theorem vmulI (d : LSpec) (a : LSpec) (b : LSpec) : Statement (.vmulI d a b) := by
  intro hw
  replace hw : (d.dest && a.source && b.source) = true := hw
  have ⟨odd, lt, s1, s7, s14, s21, s28⟩ := seg25 (c := 0x20000053) (k0 := 41) (k1 := 2) (x0 := d.bits) (x1 := a.bits) (x2 := b.bits) (by decide) (by decide) (by decide) d.bits_lt a.bits_lt b.bits_lt
  refine of_word odd lt ?_ rfl hw
  rw [decodeWord, major41 _ s1]
  unfold readVI
  rw [s28]
  simp only [s7, s14, s21, lspec_bits d, lspec_bits a, lspec_bits b, Option.bind_some, hw, if_true, interpInstr]

theorem vmulh (d : LSpec) (a : LSpec) (b : LSpec) : Statement (.vmulh d a b) := by
  intro hw
  replace hw : (d.dest && a.source && b.source) = true := hw
  have ⟨odd, lt, s1, s7, s14, s21, s28⟩ := seg25 (c := 0x30000053) (k0 := 41) (k1 := 3) (x0 := d.bits) (x1 := a.bits) (x2 := b.bits) (by decide) (by decide) (by decide) d.bits_lt a.bits_lt b.bits_lt
  refine of_word odd lt ?_ rfl hw
  rw [decodeWord, major41 _ s1]
  unfold readVI
  rw [s28]
  simp only [s7, s14, s21, lspec_bits d, lspec_bits a, lspec_bits b, Option.bind_some, hw, if_true, interpInstr]

theorem vmad (d : LSpec) (a : LSpec) (b : LSpec) : Statement (.vmad d a b) := by
  intro hw
  replace hw : (d.destRead && a.source && b.source) = true := hw
  have ⟨odd, lt, s1, s7, s14, s21, s28⟩ := seg25 (c := 0x40000053) (k0 := 41) (k1 := 4) (x0 := d.bits) (x1 := a.bits) (x2 := b.bits) (by decide) (by decide) (by decide) d.bits_lt a.bits_lt b.bits_lt
  refine of_word odd lt ?_ rfl hw
  rw [decodeWord, major41 _ s1]
  unfold readVI
  rw [s28]
  simp only [s7, s14, s21, lspec_bits d, lspec_bits a, lspec_bits b, Option.bind_some, hw, if_true, interpInstr]

theorem vmaxI (d : LSpec) (a : LSpec) (b : LSpec) : Statement (.vmaxI d a b) := by
  intro hw
  replace hw : (d.dest && a.source && b.source) = true := hw
  have ⟨odd, lt, s1, s7, s14, s21, s28⟩ := seg25 (c := 0x50000053) (k0 := 41) (k1 := 5) (x0 := d.bits) (x1 := a.bits) (x2 := b.bits) (by decide) (by decide) (by decide) d.bits_lt a.bits_lt b.bits_lt
  refine of_word odd lt ?_ rfl hw
  rw [decodeWord, major41 _ s1]
  unfold readVI
  rw [s28]
  simp only [s7, s14, s21, lspec_bits d, lspec_bits a, lspec_bits b, Option.bind_some, hw, if_true, interpInstr]

theorem vminI (d : LSpec) (a : LSpec) (b : LSpec) : Statement (.vminI d a b) := by
  intro hw
  replace hw : (d.dest && a.source && b.source) = true := hw
  have ⟨odd, lt, s1, s7, s14, s21, s28⟩ := seg25 (c := 0x60000053) (k0 := 41) (k1 := 6) (x0 := d.bits) (x1 := a.bits) (x2 := b.bits) (by decide) (by decide) (by decide) d.bits_lt a.bits_lt b.bits_lt
  refine of_word odd lt ?_ rfl hw
  rw [decodeWord, major41 _ s1]
  unfold readVI
  rw [s28]
  simp only [s7, s14, s21, lspec_bits d, lspec_bits a, lspec_bits b, Option.bind_some, hw, if_true, interpInstr]

theorem vabsI (d : LSpec) (a : LSpec) : Statement (.vabsI d a) := by
  intro hw
  replace hw : (d.dest && a.source) = true := hw
  have ⟨odd, lt, s1, s7, s14, s21, s28⟩ := seg26 (c := 0x70000053) (k0 := 41) (k1 := 0) (k2 := 7) (x0 := d.bits) (x1 := a.bits) (by decide) (by decide) (by decide) (by decide) d.bits_lt a.bits_lt
  refine of_word odd lt ?_ rfl hw
  rw [decodeWord, major41 _ s1]
  unfold readVI
  rw [s28]
  simp only [s7, s14, s21, lspec_bits d, lspec_bits a, Option.bind_some, hw, if_true, interpInstr]

theorem vshl (d : LSpec) (a : LSpec) (b : LSpec) : Statement (.vshl d a b) := by
  intro hw
  replace hw : (d.dest && a.source && b.source) = true := hw
  have ⟨odd, lt, s1, s7, s14, s21, s28⟩ := seg25 (c := 0x80000053) (k0 := 41) (k1 := 8) (x0 := d.bits) (x1 := a.bits) (x2 := b.bits) (by decide) (by decide) (by decide) d.bits_lt a.bits_lt b.bits_lt
  refine of_word odd lt ?_ rfl hw
  rw [decodeWord, major41 _ s1]
  unfold readVI
  rw [s28]
  simp only [s7, s14, s21, lspec_bits d, lspec_bits a, lspec_bits b, Option.bind_some, hw, if_true, interpInstr]

theorem vshr (d : LSpec) (a : LSpec) (b : LSpec) : Statement (.vshr d a b) := by
  intro hw
  replace hw : (d.dest && a.source && b.source) = true := hw
  have ⟨odd, lt, s1, s7, s14, s21, s28⟩ := seg25 (c := 0x90000053) (k0 := 41) (k1 := 9) (x0 := d.bits) (x1 := a.bits) (x2 := b.bits) (by decide) (by decide) (by decide) d.bits_lt a.bits_lt b.bits_lt
  refine of_word odd lt ?_ rfl hw
  rw [decodeWord, major41 _ s1]
  unfold readVI
  rw [s28]
  simp only [s7, s14, s21, lspec_bits d, lspec_bits a, lspec_bits b, Option.bind_some, hw, if_true, interpInstr]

□ □ □ □

Your task: The task calls for every line of the material to be reproduced precisely.

Solution for this problem:
theorem vmulI (d : LSpec) (a : LSpec) (b : LSpec) : Statement (.vmulI d a b) := by
  intro hw
  replace hw : (d.dest && a.source && b.source) = true := hw
  have ⟨odd, lt, s1, s7, s14, s21, s28⟩ := seg25 (c := 0x20000053) (k0 := 41) (k1 := 2) (x0 := d.bits) (x1 := a.bits) (x2 := b.bits) (by decide) (by decide) (by decide) d.bits_lt a.bits_lt b.bits_lt
  refine of_word odd lt ?_ rfl hw
  rw [decodeWord, major41 _ s1]
  unfold readVI
  rw [s28]
  simp only [s7, s14, s21, lspec_bits d, lspec_bits a, lspec_bits b, Option.bind_some, hw, if_true, interpInstr]

theorem vmulh (d : LSpec) (a : LSpec) (b : LSpec) : Statement (.vmulh d a b) := by
  intro hw
  replace hw : (d.dest && a.source && b.source) = true := hw
  have ⟨odd, lt, s1, s7, s14, s21, s28⟩ := seg25 (c := 0x30000053) (k0 := 41) (k1 := 3) (x0 := d.bits) (x1 := a.bits) (x2 := b.bits) (by decide) (by decide) (by decide) d.bits_lt a.bits_lt b.bits_lt
  refine of_word odd lt ?_ rfl hw
  rw [decodeWord, major41 _ s1]
  unfold readVI
  rw [s28]
  simp only [s7, s14, s21, lspec_bits d, lspec_bits a, lspec_bits b, Option.bind_some, hw, if_true, interpInstr]

theorem vmad (d : LSpec) (a : LSpec) (b : LSpec) : Statement (.vmad d a b) := by
  intro hw
  replace hw : (d.destRead && a.source && b.source) = true := hw
  have ⟨odd, lt, s1, s7, s14, s21, s28⟩ := seg25 (c := 0x40000053) (k0 := 41) (k1 := 4) (x0 := d.bits) (x1 := a.bits) (x2 := b.bits) (by decide) (by decide) (by decide) d.bits_lt a.bits_lt b.bits_lt
  refine of_word odd lt ?_ rfl hw
  rw [decodeWord, major41 _ s1]
  unfold readVI
  rw [s28]
  simp only [s7, s14, s21, lspec_bits d, lspec_bits a, lspec_bits b, Option.bind_some, hw, if_true, interpInstr]

theorem vmaxI (d : LSpec) (a : LSpec) (b : LSpec) : Statement (.vmaxI d a b) := by
  intro hw
  replace hw : (d.dest && a.source && b.source) = true := hw
  have ⟨odd, lt, s1, s7, s14, s21, s28⟩ := seg25 (c := 0x50000053) (k0 := 41) (k1 := 5) (x0 := d.bits) (x1 := a.bits) (x2 := b.bits) (by decide) (by decide) (by decide) d.bits_lt a.bits_lt b.bits_lt
  refine of_word odd lt ?_ rfl hw
  rw [decodeWord, major41 _ s1]
  unfold readVI
  rw [s28]
  simp only [s7, s14, s21, lspec_bits d, lspec_bits a, lspec_bits b, Option.bind_some, hw, if_true, interpInstr]

theorem vminI (d : LSpec) (a : LSpec) (b : LSpec) : Statement (.vminI d a b) := by
  intro hw
  replace hw : (d.dest && a.source && b.source) = true := hw
  have ⟨odd, lt, s1, s7, s14, s21, s28⟩ := seg25 (c := 0x60000053) (k0 := 41) (k1 := 6) (x0 := d.bits) (x1 := a.bits) (x2 := b.bits) (by decide) (by decide) (by decide) d.bits_lt a.bits_lt b.bits_lt
  refine of_word odd lt ?_ rfl hw
  rw [decodeWord, major41 _ s1]
  unfold readVI
  rw [s28]
  simp only [s7, s14, s21, lspec_bits d, lspec_bits a, lspec_bits b, Option.bind_some, hw, if_true, interpInstr]

theorem vabsI (d : LSpec) (a : LSpec) : Statement (.vabsI d a) := by
  intro hw
  replace hw : (d.dest && a.source) = true := hw
  have ⟨odd, lt, s1, s7, s14, s21, s28⟩ := seg26 (c := 0x70000053) (k0 := 41) (k1 := 0) (k2 := 7) (x0 := d.bits) (x1 := a.bits) (by decide) (by decide) (by decide) (by decide) d.bits_lt a.bits_lt
  refine of_word odd lt ?_ rfl hw
  rw [decodeWord, major41 _ s1]
  unfold readVI
  rw [s28]
  simp only [s7, s14, s21, lspec_bits d, lspec_bits a, Option.bind_some, hw, if_true, interpInstr]

theorem vshl (d : LSpec) (a : LSpec) (b : LSpec) : Statement (.vshl d a b) := by
  intro hw
  replace hw : (d.dest && a.source && b.source) = true := hw
  have ⟨odd, lt, s1, s7, s14, s21, s28⟩ := seg25 (c := 0x80000053) (k0 := 41) (k1 := 8) (x0 := d.bits) (x1 := a.bits) (x2 := b.bits) (by decide) (by decide) (by decide) d.bits_lt a.bits_lt b.bits_lt
  refine of_word odd lt ?_ rfl hw
  rw [decodeWord, major41 _ s1]
  unfold readVI
  rw [s28]
  simp only [s7, s14, s21, lspec_bits d, lspec_bits a, lspec_bits b, Option.bind_some, hw, if_true, interpInstr]

theorem vshr (d : LSpec) (a : LSpec) (b : LSpec) : Statement (.vshr d a b) := by
  intro hw
  replace hw : (d.dest && a.source && b.source) = true := hw
  have ⟨odd, lt, s1, s7, s14, s21, s28⟩ := seg25 (c := 0x90000053) (k0 := 41) (k1 := 9) (x0 := d.bits) (x1 := a.bits) (x2 := b.bits) (by decide) (by decide) (by decide) d.bits_lt a.bits_lt b.bits_lt
  refine of_word odd lt ?_ rfl hw
  rw [decodeWord, major41 _ s1]
  unfold readVI
  rw [s28]
  simp only [s7, s14, s21, lspec_bits d, lspec_bits a, lspec_bits b, Option.bind_some, hw, if_true, interpInstr]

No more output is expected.